-- ==== Sys2Proof/Tests/Slice0.lean ====
section
/-! SUPPORT. Tests: ill-formed terms that the checks refuse; the words of spec/opcode_table.json decoded, written out
bit by bit from each row's encoding; single steps from spec/95_test_vectors.md, whose names (`L2`, `W16` and so on) they
bear; and for every statement with hypotheses, a state and operands that meet them. -/

namespace Sys2Proof.Tests

open Sys2Proof Sys2Proof.Machine

/-! ### Well-formedness: an ill-formed term for each check -/

theorem test_wf_jr_po : (Instr.jrCcE .po 0x00).wellFormed = false := by decide
theorem test_wf_retn_1 : (Instr.retn 1).wellFormed = false := by decide
theorem test_wf_ld_p_without_half : (Instr.ldPP .ix .b .c).wellFormed = false := by decide
theorem test_wf_unchanged_but_changed : (Instr.asMainSpace .ix .incMemHl).wellFormed = false := by decide
theorem test_wf_unchanged_of_ed_space : (Instr.asMainSpace .ix .ldir).wellFormed = false := by decide
theorem test_wf_unchanged_of_prefix : (Instr.asMainSpace .iy .prefixCb).wellFormed = false := by decide
theorem test_wf_unchanged_of_ill_formed : (Instr.asMainSpace .iy (.jrCcE .m 0x00)).wellFormed = false := by decide
theorem test_wf_dropped_prefix_of_main_space : (Instr.prefixEdAfterXy .ix .nop).wellFormed = false := by decide
theorem test_wf_dropped_prefix_of_ill_formed : (Instr.prefixEdAfterXy .ix (.retn 1)).wellFormed = false := by decide
theorem test_wf_accepts : (Instr.jrCcE .c 0x00).wellFormed && (Instr.retn 0).wellFormed && (Instr.ldPP .ix .b (.half .low)).wellFormed &&
    (Instr.asMainSpace .ix .exDeHl).wellFormed && (Instr.prefixEdAfterXy .iy .ldir).wellFormed = true := by decide

/-! ### Decoding: every row of the table, its fields at one value (`_a`) and at another (`_b`) -/

/-- The bytes are the instruction, all of them. -/
def decodesTo (p : List Byte × Instr) : Bool :=
  match decode p.1 with
  | .ok (i, rest) => i == p.2 && rest == []
  | .error _ => false

theorem test_decode_main_0_a : List.all [
    ([0b00000000], .nop),
    ([0b00001000], .exAfAf),
    ([0b00010000, 0b00010000], .djnzE 0x10),
    ([0b00011000, 0b00010000], .jrE 0x10),
    ([0b00110000, 0b00010000], .jrCcE .nc 0x10),
    ([0b00100001, 0b00110100, 0b00010010], .ldDdNn .hl 0x1234),
    ([0b00101001], .addHlSs .hl),
    ([0b00000010], .ldMemBcA),
    ([0b00010010], .ldMemDeA),
    ([0b00100010, 0b00110100, 0b00010010], .ldMemNnHl 0x1234),
    ([0b00110010, 0b00110100, 0b00010010], .ldMemNnA 0x1234),
    ([0b00001010], .ldAMemBc),
    ([0b00011010], .ldAMemDe),
    ([0b00101010, 0b00110100, 0b00010010], .ldHlMemNn 0x1234),
    ([0b00111010, 0b00110100, 0b00010010], .ldAMemNn 0x1234),
    ([0b00100011], .incSs .hl),
    ([0b00101011], .decSs .hl),
    ([0b00101100], .incR .l),
    ([0b00110100], .incMemHl),
    ([0b00101101], .decR .l),
    ([0b00110101], .decMemHl),
    ([0b00101110, 0b01000010], .ldRN .l 0x42),
    ([0b00110110, 0b01000010], .ldMemHlN 0x42),
    ([0b00000111], .rlca),
    ([0b00001111], .rrca),
    ([0b00010111], .rla)
  ] decodesTo = true := by decide

theorem test_decode_main_0_b : List.all [
    ([0b00010000, 0b11111110], .djnzE 0xFE),
    ([0b00011000, 0b11111110], .jrE 0xFE),
    ([0b00101000, 0b11111110], .jrCcE .z 0xFE),
    ([0b00010001, 0b11001101, 0b10101011], .ldDdNn .de 0xABCD),
    ([0b00011001], .addHlSs .de),
    ([0b00100010, 0b11001101, 0b10101011], .ldMemNnHl 0xABCD),
    ([0b00110010, 0b11001101, 0b10101011], .ldMemNnA 0xABCD),
    ([0b00101010, 0b11001101, 0b10101011], .ldHlMemNn 0xABCD),
    ([0b00111010, 0b11001101, 0b10101011], .ldAMemNn 0xABCD),
    ([0b00010011], .incSs .de),
    ([0b00011011], .decSs .de),
    ([0b00100100], .incR .h),
    ([0b00100101], .decR .h),
    ([0b00100110, 0b10101001], .ldRN .h 0xA9),
    ([0b00110110, 0b10101001], .ldMemHlN 0xA9)
  ] decodesTo = true := by decide

theorem test_decode_main_1_a : List.all [
    ([0b00011111], .rra),
    ([0b00100111], .daa),
    ([0b00101111], .cpl),
    ([0b00110111], .scf),
    ([0b00111111], .ccf),
    ([0b01101010], .ldRR .l .d),
    ([0b01101110], .ldRMemHl .l),
    ([0b01110010], .ldMemHlR .d),
    ([0b01110110], .halt),
    ([0b10000010], .addAR .d),
    ([0b10000110], .addAMemHl),
    ([0b10001010], .adcAR .d),
    ([0b10001110], .adcAMemHl),
    ([0b10010010], .subR .d),
    ([0b10010110], .subMemHl),
    ([0b10011010], .sbcAR .d),
    ([0b10011110], .sbcAMemHl),
    ([0b10100010], .andR .d),
    ([0b10100110], .andMemHl),
    ([0b10101010], .xorR .d),
    ([0b10101110], .xorMemHl),
    ([0b10110010], .orR .d),
    ([0b10110110], .orMemHl),
    ([0b10111010], .cpR .d),
    ([0b10111110], .cpMemHl),
    ([0b11101000], .retCc .pe)
  ] decodesTo = true := by decide

theorem test_decode_main_1_b : List.all [
    ([0b01100111], .ldRR .h .a),
    ([0b01100110], .ldRMemHl .h),
    ([0b01110111], .ldMemHlR .a),
    ([0b10000111], .addAR .a),
    ([0b10001111], .adcAR .a),
    ([0b10010111], .subR .a),
    ([0b10011111], .sbcAR .a),
    ([0b10100111], .andR .a),
    ([0b10101111], .xorR .a),
    ([0b10110111], .orR .a),
    ([0b10111111], .cpR .a),
    ([0b11100000], .retCc .po)
  ] decodesTo = true := by decide

theorem test_decode_main_2_a : List.all [
    ([0b11100001], .popQq .hl),
    ([0b11001001], .ret),
    ([0b11011001], .exx),
    ([0b11101001], .jpHl),
    ([0b11111001], .ldSpHl),
    ([0b11101010, 0b00110100, 0b00010010], .jpCcNn .pe 0x1234),
    ([0b11000011, 0b00110100, 0b00010010], .jpNn 0x1234),
    ([0b11001011], .prefixCb),
    ([0b11010011, 0b01000010], .outNA 0x42),
    ([0b11011011, 0b01000010], .inAN 0x42),
    ([0b11100011], .exMemSpHl),
    ([0b11101011], .exDeHl),
    ([0b11110011], .di),
    ([0b11111011], .ei),
    ([0b11101100, 0b00110100, 0b00010010], .callCcNn .pe 0x1234),
    ([0b11100101], .pushQq .hl),
    ([0b11001101, 0b00110100, 0b00010010], .callNn 0x1234),
    ([0b11011101], .prefixDd),
    ([0b11101101], .prefixEd),
    ([0b11111101], .prefixFd),
    ([0b11000110, 0b01000010], .addAN 0x42),
    ([0b11001110, 0b01000010], .adcAN 0x42),
    ([0b11010110, 0b01000010], .subN 0x42),
    ([0b11011110, 0b01000010], .sbcAN 0x42),
    ([0b11100110, 0b01000010], .andN 0x42),
    ([0b11101110, 0b01000010], .xorN 0x42)
  ] decodesTo = true := by decide

theorem test_decode_main_2_b : List.all [
    ([0b11010001], .popQq .de),
    ([0b11100010, 0b11001101, 0b10101011], .jpCcNn .po 0xABCD),
    ([0b11000011, 0b11001101, 0b10101011], .jpNn 0xABCD),
    ([0b11010011, 0b10101001], .outNA 0xA9),
    ([0b11011011, 0b10101001], .inAN 0xA9),
    ([0b11100100, 0b11001101, 0b10101011], .callCcNn .po 0xABCD),
    ([0b11010101], .pushQq .de),
    ([0b11001101, 0b11001101, 0b10101011], .callNn 0xABCD),
    ([0b11000110, 0b10101001], .addAN 0xA9),
    ([0b11001110, 0b10101001], .adcAN 0xA9),
    ([0b11010110, 0b10101001], .subN 0xA9),
    ([0b11011110, 0b10101001], .sbcAN 0xA9),
    ([0b11100110, 0b10101001], .andN 0xA9),
    ([0b11101110, 0b10101001], .xorN 0xA9)
  ] decodesTo = true := by decide

theorem test_decode_main_3_a : List.all [
    ([0b11110110, 0b01000010], .orN 0x42),
    ([0b11111110, 0b01000010], .cpN 0x42),
    ([0b11101111], .rstP 5)
  ] decodesTo = true := by decide

theorem test_decode_main_3_b : List.all [
    ([0b11110110, 0b10101001], .orN 0xA9),
    ([0b11111110, 0b10101001], .cpN 0xA9),
    ([0b11100111], .rstP 4)
  ] decodesTo = true := by decide

theorem test_decode_cb_a : List.all [
    ([0b11001011, 0b00000010], .rlcR .d),
    ([0b11001011, 0b00000110], .rlcMemHl),
    ([0b11001011, 0b00001010], .rrcR .d),
    ([0b11001011, 0b00001110], .rrcMemHl),
    ([0b11001011, 0b00010010], .rlR .d),
    ([0b11001011, 0b00010110], .rlMemHl),
    ([0b11001011, 0b00011010], .rrR .d),
    ([0b11001011, 0b00011110], .rrMemHl),
    ([0b11001011, 0b00100010], .slaR .d),
    ([0b11001011, 0b00100110], .slaMemHl),
    ([0b11001011, 0b00101010], .sraR .d),
    ([0b11001011, 0b00101110], .sraMemHl),
    ([0b11001011, 0b00110010], .sllR .d),
    ([0b11001011, 0b00110110], .sllMemHl),
    ([0b11001011, 0b00111010], .srlR .d),
    ([0b11001011, 0b00111110], .srlMemHl),
    ([0b11001011, 0b01101010], .bitBR 5 .d),
    ([0b11001011, 0b01101110], .bitBMemHl 5),
    ([0b11001011, 0b10101010], .resBR 5 .d),
    ([0b11001011, 0b10101110], .resBMemHl 5),
    ([0b11001011, 0b11101010], .setBR 5 .d),
    ([0b11001011, 0b11101110], .setBMemHl 5)
  ] decodesTo = true := by decide

theorem test_decode_cb_b : List.all [
    ([0b11001011, 0b00000111], .rlcR .a),
    ([0b11001011, 0b00001111], .rrcR .a),
    ([0b11001011, 0b00010111], .rlR .a),
    ([0b11001011, 0b00011111], .rrR .a),
    ([0b11001011, 0b00100111], .slaR .a),
    ([0b11001011, 0b00101111], .sraR .a),
    ([0b11001011, 0b00110111], .sllR .a),
    ([0b11001011, 0b00111111], .srlR .a),
    ([0b11001011, 0b01100111], .bitBR 4 .a),
    ([0b11001011, 0b01100110], .bitBMemHl 4),
    ([0b11001011, 0b10100111], .resBR 4 .a),
    ([0b11001011, 0b10100110], .resBMemHl 4),
    ([0b11001011, 0b11100111], .setBR 4 .a),
    ([0b11001011, 0b11100110], .setBMemHl 4)
  ] decodesTo = true := by decide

──────────────────────────────

TASK REQUIREMENTS
Wherever the string "retn" occurs in the data, copy the line that holds it.

EXERCISE RESPONSE
theorem test_wf_retn_1 : (Instr.retn 1).wellFormed = false := by decide
theorem test_wf_dropped_prefix_of_ill_formed : (Instr.prefixEdAfterXy .ix (.retn 1)).wellFormed = false := by decide
theorem test_wf_accepts : (Instr.jrCcE .c 0x00).wellFormed && (Instr.retn 0).wellFormed && (Instr.ldPP .ix .b (.half .low)).wellFormed &&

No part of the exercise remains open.